Today's #UULent word was fear. As a professional writer for 30+ years, I have no fear of the blank page. But blank calendar pages? That's another story.
I'm leaving my current job a week from tomorrow. I gave notice back in November, and my last day is almost here. This photo is of my planner a month from now, the third week of March, a time of the month I've been in production as a magazine editor these past two years. But next month, I'll have no deadline to meet. My successor will be putting her first issue to bed, and I'll be three weeks into not having a paycheck.
My challenge will be this: Can I overcome my fear of having nothing to do ... of hitting up my savings account ... of sitting with the blessed but somewhat scary spaciousness of the independent life?
I had a dream last night. I dreamt I was doing one of those little plastic puzzles we used to get in birthday party goodie bags when I was a kid. You'd slide little tiles around to get the numbers in order, which meant there had to be an empty space so the tiles could slide. But in my dream, there was no empty space, so there was no room to maneuver.
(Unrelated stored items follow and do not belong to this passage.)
/-- 04 R84, 02 R54, 13 R260, 20 R328, R338, R344, R345, 24 R379, R381, R385, R386: an outstanding access returns once its translation and its
DRAM accesses are done and nothing holds its bytes: its results land in their registers, and for a load LATC of the lanes that receive one takes the core's cycles since its issue; one that meets a
contained byte brings nothing and faults CONTAIN. A fault that it has met becomes the warp's cause, or stays where the warp has a cause
already or its gang drains. While the DRAM has not answered nothing changes, and while a walk or a bank, a part or a key holds it, its banks
thaw, and it returns at a rated time no longer. That the access read memory at its issue is the model's choice (log 17), and so is what waits and how (log
64). -/
def Obligations.OutstandingAccessReturns : Prop :=
  ∀ (ctx acc : Nat) (s : State) (o : Work), ((s.gang ctx).accs.find? fun w => w.id == acc) = some o → o.ctx = ctx →
    ctx < s.gangs.length → o.warp < (s.gang ctx).warps.length →
    let W := s.warp ctx o.warp
    let back : Prop := ∀ r ∈ s.dram, ¬ (r.ctx = ctx ∧ r.acc = some acc)
    let walking : Prop := ∃ w ∈ s.walks, w.die = s.coreOf ctx o.warp / 288 ∧ w.asid = (s.gang ctx).asid ∧ BitVec.ofNat 64 w.page ∈ o.uni
    let load : Bool := match o.instr with
      | .ldl .. | .ldli .. | .ldf .. | .ldr .. | .ldri .. | .ldk .. | .tget .. | .mld .. => true
      | _ => false
    let ends (vals : List (Tgt × DWord)) (f : Option Flt) : Prop := ∃ t, exec (.rowAccessComplete ctx acc) s = .next t ∧
      W.Lands (t.warp ctx o.warp) vals ∧
      (∀ l < W.lanes.length, ((t.warp ctx o.warp).lane l).latc =
        if load = true ∧ (∃ a ∈ o.args, a.lane = l) ∧ ∃ v ∈ vals, v.1.lane? = some l then
          BitVec.ofNat 32 (min (s.now ctx o.warp - o.issuedAt) (2 ^ 32 - 1)) else (W.lane l).latc) ∧
      t.mem = s.mem ∧ t.stale = s.stale ∧ (∀ g, g ≠ ctx → t.gang g = s.gang g) ∧ (∀ w, w ≠ o.warp → t.warp ctx w = s.warp ctx w) ∧
      (f = none → (t.warp ctx o.warp).cause = W.cause ∧ (t.gang ctx).accs = (s.gang ctx).accs.filter fun w => w.id ≠ acc) ∧
      ∀ x, f = some x →
        (W.cause.isSome = true ∨ (s.gang ctx).phase ≠ .running → (t.warp ctx o.warp).cause = W.cause ∧ ∃ p ∈ (t.gang ctx).accs,
          p.id = acc ∧ p.fault = f ∧ p.awaits = [] ∧ p.vals = [] ∧ p.args = []) ∧
        (W.cause = none → (s.gang ctx).phase = .running → (∀ w ∈ (t.gang ctx).accs, w.id ≠ acc) ∧
          ∃ k, (t.warp ctx o.warp).cause = some k ∧ k.cls = x.cls ∧ k.code = x.code ∧ k.pc = o.pc ∧ k.words = x.words)
    (o.mark = 0 → ¬ walking → s.workHeld o = false → back →
      ((∀ x ∈ o.cells, s.containedCell x = false) → ends o.vals o.fault) ∧
      ((∃ x ∈ o.cells, s.containedCell x = true) → ends [] (some (flt 0x10 1)))) ∧
    (o.mark ≠ 0 ∨ (∃ r ∈ s.dram, r.ctx = ctx ∧ r.acc = some acc) → exec (.rowAccessComplete ctx acc) s = .next s) ∧
    (o.mark = 0 → back → walking ∨ s.workHeld o = true →
      exec (.rowAccessComplete ctx acc) s = .next ((s.wakeAll o.cells).mapGang ctx fun G =>
        { G with accs := G.accs.map fun (p : Work) => if p.id = acc then { p with rated := false } else p }))

/-- 16 R295 to R301: FENCE, AMO and CAS. A fence that waits for nothing and joins no apertures only moves on, any other holds ISSUE until it completes; AMO and CAS
read and write each lane's element in ascending lane order, each lane finding the youngest write, what the lanes below it wrote too, also in the peer window, the old value going to D; AMO writes the sum modulo 2^w, the bitwise
and, or or exclusive or, the signed or unsigned minimum or maximum, B, or the rounded floating-point sum; a lane whose line is lost writes
nothing, and the first lane that fails a check faults the warp; FENCE_COMPLETE lets the lanes go on, and an alias fence joins the apertures: in its die at
scope `.die`, in every die at the wider ones. That AMO and CAS act on memory at their issue is the model's choice (logs 5 and 17). -/
def Obligations.AtomicAndFenceInstructions : Prop :=
  ∀ (l : BitVec 1) (oo : BitVec 2) (sc : BitVec 3) (m o : BitVec 4) (d a b : BitVec 7) (ord f : BitVec 2) (x : BitVec 16)
    (c : Cur) (s : State),
    let W := s.warp c.gang c.warp
    let ref (n : Nat) : DWord := W.get64 n a.toNat
    (Issues (.fence l oo sc) c s → (oo = 0 ∨ sc = 0 ∨ s.outstanding c oo = []) → aliasFence l sc = false →
      exec (.fence l oo sc) s = .next (s.advance (.fence l oo sc) c)) ∧
    (Issues (.fence l oo sc) c s → (oo ≠ 0 ∧ sc ≠ 0 ∧ s.outstanding c oo ≠ []) ∨ aliasFence l sc = true →
      exec (.fence l oo sc) s = .next (((s.advance (.fence l oo sc) c).mapWarp c.gang c.warp fun V =>
        V.mapLanes c.issue fun _ L => L.mapFib fun g => { g with fence := some s.nextId }).waitsWith c.gang
          { s.newWork c (.fence l oo sc) [] [] with waits := if oo = 0 ∨ sc = 0 then [] else s.outstanding c oo, mark := 1 })) ∧
    (∀ as, Issues (.amo m d a b sc ord o x) c s → s.laneAccs c (4 * (1 + o.toNat)) .rmw ref (fun _ => x.toNat) = .ok as →
      let u := (s.advance (.amo m d a b sc ord o x) c)
      let r := u.rmwAll x.toNat (fun n old => some (if o.toNat = 1
        then (amoNew 64 m.toNat (BitVec.ofNat 64 old) (W.get64 n b.toNat)).toNat
        else (amoNew 32 m.toNat (BitVec.ofNat 32 old) (W.get n b.toNat)).toNat)) as
      ∃ t, exec (.amo m d a b sc ord o x) s = .next t ∧ ReadStarts r.1 t c (.amo m d a b sc ord o x) as
        (fun n => (List.range (1 + o.toNat)).map fun j => W.loc n (d.toNat + j))
        fun q => (List.range 4).map fun j => BitVec.ofNat 64 ((r.2.lookup q.lane).getD 0 / 2 ^ (32 * j) % 2 ^ 32)) ∧
    (∀ w : Nat, w = 32 ∨ w = 64 → ∀ old y : BitVec w,
      let new (op : Nat) : BitVec w := amoNew w op old y
      let fmt : Num.Fmt := if w = 64 then .f64 else .f32
      (new 0).toNat = (old.toNat + y.toNat) % 2 ^ w ∧
      (∀ k, (new 1).getLsbD k = (old.getLsbD k && y.getLsbD k) ∧ (new 2).getLsbD k = (old.getLsbD k || y.getLsbD k) ∧
        (new 3).getLsbD k = (old.getLsbD k ^^ y.getLsbD k)) ∧
      (new 4).toInt = min old.toInt y.toInt ∧ (new 5).toInt = max old.toInt y.toInt ∧
      (new 6).toNat = min old.toNat y.toNat ∧ (new 7).toNat = max old.toNat y.toNat ∧ new 8 = y ∧
      (NanCode fmt old.toNat ∨ NanCode fmt y.toNat → (new 9).toNat = (fmtRow fmt).nan) ∧
      ∀ p q : ℝ, CodeIs fmt old.toNat p → CodeIs fmt y.toNat q →
        RoundsTo fmt .rne (p + q) (signOf fmt old.toNat && signOf fmt y.toNat) (new 9).toNat) ∧
    (∀ e, Issues (.amo m d a b sc ord o x) c s → s.laneAccs c (4 * (1 + o.toNat)) .rmw ref (fun _ => x.toNat) = .error e →
      exec (.amo m d a b sc ord o x) s = .next (s.faulted c e)) ∧
    (∀ e, Issues (.cas m d a b sc ord f x) c s → s.laneAccs c (4 * (1 + m.toNat)) .rmw ref (fun _ => x.toNat) = .error e →
      exec (.cas m d a b sc ord f x) s = .next (s.faulted c e)) ∧
    (∀ (u : State) (n off : Nat) (new : Nat → Nat → Option Nat) (q : LaneAcc) (as : List LaneAcc),
      u.rmwAll off new as = u.rmwFrom u.sent.length off new as ∧
      u.rmwFrom n off new [] = (u, []) ∧ (q.isBad u = true → u.rmwFrom n off new (q :: as) = u.rmwFrom n off new as) ∧
      (q.isBad u = false →
        let v := u.publishCells (2 * q.tab.desc.aper) q.cells
        let old := leNat ((q.cells.zip (v.loadBytes q.tab q.row off 0 q.cells)).map fun p =>
          ((u.sent.drop n).reverse.lookup p.1).getD p.2)
        (q.tab.mixed = false → off + q.cells.length ≤ q.tab.desc.width → (∀ a ∈ q.cells, inPeer a = false) →
          (∀ e ∈ u.stale, e.cell ∈ q.cells → e.but ≠ []) → old = leNat (q.cells.map (Memory.get u.mem))) ∧
        ∃ k : State, (new q.lane old = none → k = v) ∧
          (∀ v, new q.lane old = some v →
            let whole := !q.tab.mixed && decide (off + q.cells.length ≤ q.tab.desc.width)
            u.Wrote k whole q.cells (fun j => BitVec.ofNat 8 (v / 256 ^ j)) ∧
            (whole = true → (∀ a ∈ q.cells, inPeer a = true) →
              k.mem = u.mem ∧ k.sent = u.sent ++ q.cells.zip (leBytes q.cells.length v))) ∧
          u.rmwFrom n off new (q :: as) = ((k.rmwFrom n off new as).1, (q.lane, old) :: (k.rmwFrom n off new as).2))) ∧
    (∀ as, Issues (.cas m d a b sc ord f x) c s → s.laneAccs c (4 * (1 + m.toNat)) .rmw ref (fun _ => x.toNat) = .ok as →
      let val (n k : Nat) : Nat := if m.toNat = 1 then (W.get64 n k).toNat else (W.get n k).toNat
      let u := (s.advance (.cas m d a b sc ord f x) c)
      let r := u.rmwAll x.toNat (fun n old => if old = val n d.toNat then some (val n b.toNat) else none) as
      ∃ t, exec (.cas m d a b sc ord f x) s = .next t ∧ ReadStarts r.1 t c (.cas m d a b sc ord f x) as
        (fun n => ((List.range (1 + m.toNat)).map fun j => W.loc n (d.toNat + j)) ++ [.flag n f.toNat])
        fun q => ((List.range (1 + m.toNat)).map fun j => BitVec.ofNat 64 ((r.2.lookup q.lane).getD 0 / 2 ^ (32 * j) % 2 ^ 32)) ++
          [if (r.2.lookup q.lane).getD 0 = val q.lane d.toNat then 4 else 0]) ∧
    (∀ e, LaneChecks s c e .rmw ref fun _ => x.toNat) ∧
    (∀ k, k ∈ s.outstanding c oo ↔ ∃ w, w.id = k ∧ ((w ∈ (s.gang c.gang).accs ∧ w.mark = 0) ∨ (w ∈ s.idx ∧ w.ctx = c.gang)) ∧
      w.warp = c.warp ∧ (∃ n ∈ w.owners, n ∈ c.issue) ∧ (oo = 1 → w.awaits ≠ []) ∧
      match w.instr with | .tgath .. | .xaccRd .. => False | _ => True) ∧
    (∀ cores cell view p q, view < 2 → p < 3 → q < 3 → (inHbm cell = true ∨ (p = 0 ∧ q = 0)) → inPeer cell = false →
      (s.aliasJoin cores).mem = s.mem ∧ (s.aliasJoin cores).readCell (2 * p + view) cell = (s.aliasJoin cores).readCell (2 * q + view) cell) ∧
    (∀ ctx warp id w, ((s.gang ctx).accs.find? fun q => q.id == id && q.warp == warp) = some w → w.instr = .fence l oo sc →
      (∀ k ∈ w.waits, (∀ q ∈ (s.gang ctx).accs, q.id ≠ k) ∧ ∀ q ∈ s.idx, q.id ≠ k) →
      exec (.fenceComplete ctx warp id) s = .next ((((if aliasFence l sc then s.aliasJoin (fun k => sc != 5 || k / 288 == s.coreOf ctx warp / 288) else s).mapGang ctx fun G =>
        { G with accs := G.accs.filter fun q => q.id ≠ id }).mapWarp ctx warp fun V => V.mapAll fun _ L =>
          if L.fib.fence = some id then L.mapFib fun g => { g with fence := none } else L)))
I love my planners, and these past two years, I've used something called the Passion Planner. Its creator, Angelia, is an amazing, inspirational -- and very young -- success story. But I found myself writing "NO" next to her tip of the week last week: "This week, try to fill as many time slots as possible. Schedule out everything from sleep, to meals, to time for yourself." The idea, she continued, is to track where your time is going, "allowing you to assess your productivity and truly be present during each moment."
No.
I've been keeping lists and scheduling my time and and assessing my productivity for decades. I'm at a point in my life where I just want to live. These days, being truly present means putting aside my compulsions to make endless to-do lists and plan every last thing.
There's something else on each page of my 2016 planner, something that resonates much truer for me. It's the Space of Infinite Possibility. Angelia is speaking my language here.
I am confident that, a month from now, these pages won't be blank. But my wish today is that I not fear the open spaces ... that I embrace these spaces of infinite possibility and not be in a rush to fill every last spot on my agenda. Because I have a feeling that it's through sitting in the so-called empty spaces that I will find the work -- and the play and the leisure and the meaning -- that is most true for me.